Google Discover: de “Elevador” a “Filtro”! (Ou a tempestade que se aproxima em 2026)

  • Fernando Parreira
  • 20 Março 2026

Durante anos, muitos Publishers confundiram distribuição com estratégia. Confundiram alcance com audiência. E, acima de tudo, confundiram crescimento com dependência.

Se tens acompanhado o comportamento do Google Discover nos últimos meses, já deves ter percebido que há qualquer coisa a mexer. E não é subtil!

Em fevereiro de 2026, um estudo publicado pela NewzDash veio confirmar que a Google iria fazer alterações significativas na forma de como a plataforma seleciona e distribui conteúdos.

E não se trata apenas de um simples ajuste no algoritmo — é uma mudança completa na lógica de funcionamento.

O Discover está assim a deixar de ser um feed de descoberta “reactivo” e está a evoluir para um sistema de recomendação muito mais exigente, mais seletivo e muito mais personalizado.

E isso muda tudo…

O que está efetivamente a mudar no Discover

Durante anos, o Discover funcionou com uma lógica relativamente simples: identificar temas com potencial de interesse massivo e amplificar conteúdos que gerassem engagement rápido.

Agora, a lógica está a mudar nas seguintes dimensões:

  • De “tendências” para “interesse individual”
  • Menos tolerância a conteúdo oportunista
  • Mais peso na consistência editorial
  • Sinais de confiança e autoridade mais fortes

Tradução simples: o Discover está a deixar de ser um atalho. Durante anos, o Discover funcionou como um acelerador de tráfego relativamente acessível. Com as novas mudanças, passa a ser um sistema seletivo.

E em Portugal?

A maioria dos publishers portugueses obtém entre 10% e 30% do tráfego via Discover.
Em operações mais agressivas, esse valor sobe para 40% ou mais.
E há momentos em que o Discover representa mais de 50% da audiência diária.

Esse tráfego não é estável. Nem previsível. Nem controlável.

É tráfego “emprestado”.

O impacto real

O Discover pode representar 20%/30% do tráfego mas muitas vezes apenas 10%/20% da receita. Ou seja, inflaciona métricas… mas não constrói negócio.

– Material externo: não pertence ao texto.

/-- Item 6 of R54: while bytes are counted, the count is at most the length. -/
theorem rxIdx_le_rxExp (hinv : RxInv r) (hp : r.rxPhase ∈ [.bBody, .bChk, .dBody, .dChk, .dEtx, .iCf, .rCap]) :
    r.rxIdx ≤ r.rxExp := by
  obtain ⟨-, -, -, -, -, -, -, -, -, hbelow, hfull, -⟩ := hinv
  by_cases hcount : r.rxPhase ∈ [.bBody, .dBody, .iCf, .rCap]
  · exact BitVec.le_of_lt (hbelow hcount)
  · refine BitVec.le_of_eq (hfull ?_)
    simp_all

end Invariant

/-- Settles O49: the receiver's invariant holds at reset and is kept by every step, and gives items 3 to 7; items 1
and 2 hold by the widths of the fields. -/
theorem reachableStatesSatisfyTheRule54Items : Obligations.ReachableStatesSatisfyTheRule54Items := by
  intro es k t hrun
  have hinv : RxInv t.rx := run_keeps (P := fun s => RxInv s.rx) (fun _ _ => step_keeps_rxInv) k rxInv_reset hrun
  have hcount := rxIdx_le_rxExp hinv
  obtain ⟨hphase, hcommit, hok, hfam, -⟩ := hinv
  exact ⟨by omega, ⟨by omega, by omega, by omega⟩, hphase, hcommit, hok, fun _ => hcount, hfam⟩

end Sys2Proof.Machine
end

section
/-! PROOFS. The statement about 20_memory.md: the host's accesses that fault (R66). Every command,
and so every register write, answers a next state; so an access faults only where it reaches no register. -/

namespace Sys2Proof.Machine

/-! ## Every command answers a next state -/

/-- The outcome is a next state: no fault and no refusal. -/
def Completes (r : Result) : Prop := ∃ t, r = .next t

section Completion

variable (s : State)

theorem completes_next : Completes (.next s) := ⟨s, rfl⟩

theorem completes_transmit (lo hi : Nat) (sent : State) : Completes (transmit lo hi sent s) := by
  unfold transmit
  split
  · exact completes_next _
  · split <;> exact completes_next _

theorem completes_armCommand (fam : RxFam) (ph : RxPhase) (n : BitVec 12) : Completes (armCommand fam ph n s) := by
  unfold armCommand
  split <;> exact completes_next _

theorem completes_withCount (n : Byte) {legal : Result} (h : Completes legal) : Completes (withCount n s legal) := by
  unfold withCount
  split
  · exact completes_next _
  · exact h

theorem completes_txPush (b : Byte) : Completes (execTxPush b s) := by
  unfold execTxPush
  split <;> exact completes_next _

theorem completes_rxCancel : Completes (execRxCancel s) := by
  unfold execRxCancel
  split <;> exact completes_next _

/-- R290, R300: a command takes no exception; a refused one has a next state too. -/
theorem completes_exec (i : Instr) : Completes (exec i s) := by
  cases i with
  | nop | srst | clrErr | ckInit | ckFeed | ckFeedTx | ckFeedRx | txClr => exact completes_next _
  | txPush b => exact completes_txPush s b
  | txRaw | txRawB | txRawD | txBosch | txDenso | txIsotpSf => exact completes_transmit s _ _ _
  | txRawC n => exact completes_withCount s n (completes_transmit s _ _ _)
  | rxArmB | rxArmD | rxArmI => exact completes_armCommand s _ _ _
  | rxCap n => exact completes_withCount s n (completes_armCommand s _ _ _)
  | rxCancel => exact completes_rxCancel s

theorem completes_runWord (v : Word) : Completes (runWord v s) := by
  unfold runWord
  split
  · exact completes_exec s _
  · exact completes_next _

/-- R43, R51, R70: a 32-bit write to a mapped register answers a next state, whatever the value written. -/
theorem completes_regWrite (r : HostReg) (v : Word) : Completes (regWrite r v s) := by
  cases r with
  | cmd => exact completes_runWord s v
  | crcCfg | canId | rxPtr => exact completes_next _
  | status | ckResult | txLen | rxLen | rxInfo | rxData | rxProg => exact completes_next _

end Completion

theorem Completes.ne_fault {r : Result} (h : Completes r) (f : Fault) : r ≠ .fault f := by
  obtain ⟨t, rfl⟩ := h
  exact nofun

/-! ## Bad host accesses (R66) -/

/-- R63: the mapped offsets are the multiples of 4 up to `0x28`. -/
theorem exists_eq_regOffset_iff {off : BitVec 8} :
    (∃ r, off = regOffset r) ↔ off.toNat % 4 = 0 ∧ off.toNat ≤ 0x28 := by
  constructor
  · rintro ⟨r, rfl⟩
    cases r <;> decide
  · rintro ⟨haligned, hle⟩
    obtain ⟨k, hk⟩ := Nat.dvd_of_mod_eq_zero haligned
    have hk10 : k ≤ 10 := by omega
    have mapped (r : HostReg) (h : off.toNat = (regOffset r).toNat) : ∃ r, off = regOffset r :=
      ⟨r, BitVec.eq_of_toNat_eq h⟩
    interval_cases k
    exacts [mapped .cmd hk, mapped .status hk, mapped .ckResult hk, mapped .crcCfg hk, mapped .canId hk,
      mapped .txLen hk, mapped .rxLen hk, mapped .rxInfo hk, mapped .rxPtr hk, mapped .rxData hk, mapped .rxProg hk]

/-- R63, R66: the accesses that reach no register. -/
theorem accessedReg_eq_none_iff {off : BitVec 8} {bits : Nat} :
    accessedReg off bits = none ↔ bits ≠ 32 ∨ off.toNat % 4 ≠ 0 ∨ 0x28 < off.toNat := by
  have hreach : (∃ r, accessedReg off bits = some r) ↔ bits = 32 ∧ off.toNat % 4 = 0 ∧ off.toNat ≤ 0x28 := by
    simp only [accessedReg_eq_some_iff, exists_and_left, exists_eq_regOffset_iff]
  rw [← Option.not_isSome_iff_eq_none, Option.isSome_iff_exists, hreach]
  omega

section Access

variable {s : State} {off : BitVec 8} {bits : Nat}

theorem hostRead_eq_busError_iff : hostRead off bits s = .fault .busError ↔ accessedReg off bits = none := by
  unfold hostRead
  split <;> simp [*]

theorem hostWrite_eq_busError_iff {v : Word} :
    hostWrite off bits v s = .fault .busError ↔ accessedReg off bits = none := by
  unfold hostWrite
  split
  next r hr => simp [hr, (completes_regWrite s r v).ne_fault]
  next hr => simp [hr]

end Access

/-- Settles O45: a read or a write faults exactly when it reaches no register, because one that reaches a register
answers a next state. -/
theorem busErrorExactlyOnBadAccesses : Obligations.BusErrorExactlyOnBadAccesses := by
  intro s off bits v
  exact ⟨hostRead_eq_busError_iff.trans accessedReg_eq_none_iff,
    hostWrite_eq_busError_iff.trans accessedReg_eq_none_iff⟩

end Sys2Proof.Machine
end

section
/-! PROOFS. The statements about 30_encoding.md: the opcode map (R92) and the illegal words (R93, R273). Both go through
`decodeOp`: a word built from its fields decodes by its opcode, and each class of opcodes has its own rule for `IMM`. -/

namespace Sys2Proof

/-! ## The fields of a command word (R90) -/

@[simp] theorem opField_commandWord (op imm : Byte) : opField (commandWord op imm) = op := by
  unfold opField commandWord
  rw [BitVec.extractLsb'_append_eq_of_le (by decide), BitVec.extractLsb'_append_eq_right]
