-- ==== Sys2Proof/Word.lean ====
section
/-!
DEFINITION. The word types of the block, with the spec's bit numbering (00_scope.md R10, R11): bit 0 is the least
significant bit. These three widths are fixed, not parameters (00_scope.md, end of section 4).
-/

namespace Sys2Proof

/-- One byte: a device register, an address byte or a transferred byte (00_scope.md section 4). -/
abbrev Byte := BitVec 8

/-- A 16-bit value: a command word (30_encoding.md R67) or a sample (00_scope.md section 4). -/
abbrev Word := BitVec 16

/-- A device register address, 6 bits, `0x00` to `0x3F` (20_memory.md R43, 90_conflicts.md C1). -/
abbrev Addr := BitVec 6

end Sys2Proof
end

O que vai acontecer a seguir

Os publishers que atualmente são muito dependentes poderão perder entre 20% e 50% do tráfego de Discover. Outros, que atualmente não são muito beneficiados, poderão começar a sentir um push nas audiência, motivado por estas alterações

E isto vai tudo acontecer muito rapidamente…

A provocação final

Durante anos, o Discover foi um “elevador”. Incrementou a escala para muitos publishers que souberam trabalhar o SEO e o oportunismo deste feed.

No entanto, a mudança é agora transformar-se num “filtro”. E, ao contrário do “elevador”, o “filtro” não quer levar todos os “passageiros”.

Nos EUA, os primeiros sinais já são claros. Dados recentes analisados pelo DiscoverSnoop mostram quedas significativas de tráfego em alguns dos maiores publishers:

  • o Yahoo perdeu cerca de 47% do tráfego vindo do Discover
  • a Fox News perdeu aproximadamente 34% da audiência com origem no feed

E estamos a falar de marcas com escala global, equipas robustas e enorme histórico editorial.

Se isto acontece a este nível, a pergunta torna-se inevitável: o que é que vai acontecer a mercados mais pequenos, mais dependentes e com menor relação direta com a audiência?

Porque aqui, a margem de erro é menor. A dependência é maior. E a preparação… não é propriamente evidente.

Durante anos, muitos Publishers confundiram distribuição com estratégia. Confundiram alcance com audiência. E, acima de tudo, confundiram crescimento com dependência.

Uma vez mais, o Discover não era um ativo. Era um empréstimo. E agora esse empréstimo está a ser cobrado…

A única questão que resta é esta: quem é que construiu um negócio sustentável… e quem é que apenas surfou o algoritmo?

Porque quando o “filtro” estiver totalmente ativo, não vai haver meio termo. Ou és escolhido. Ou desapareces.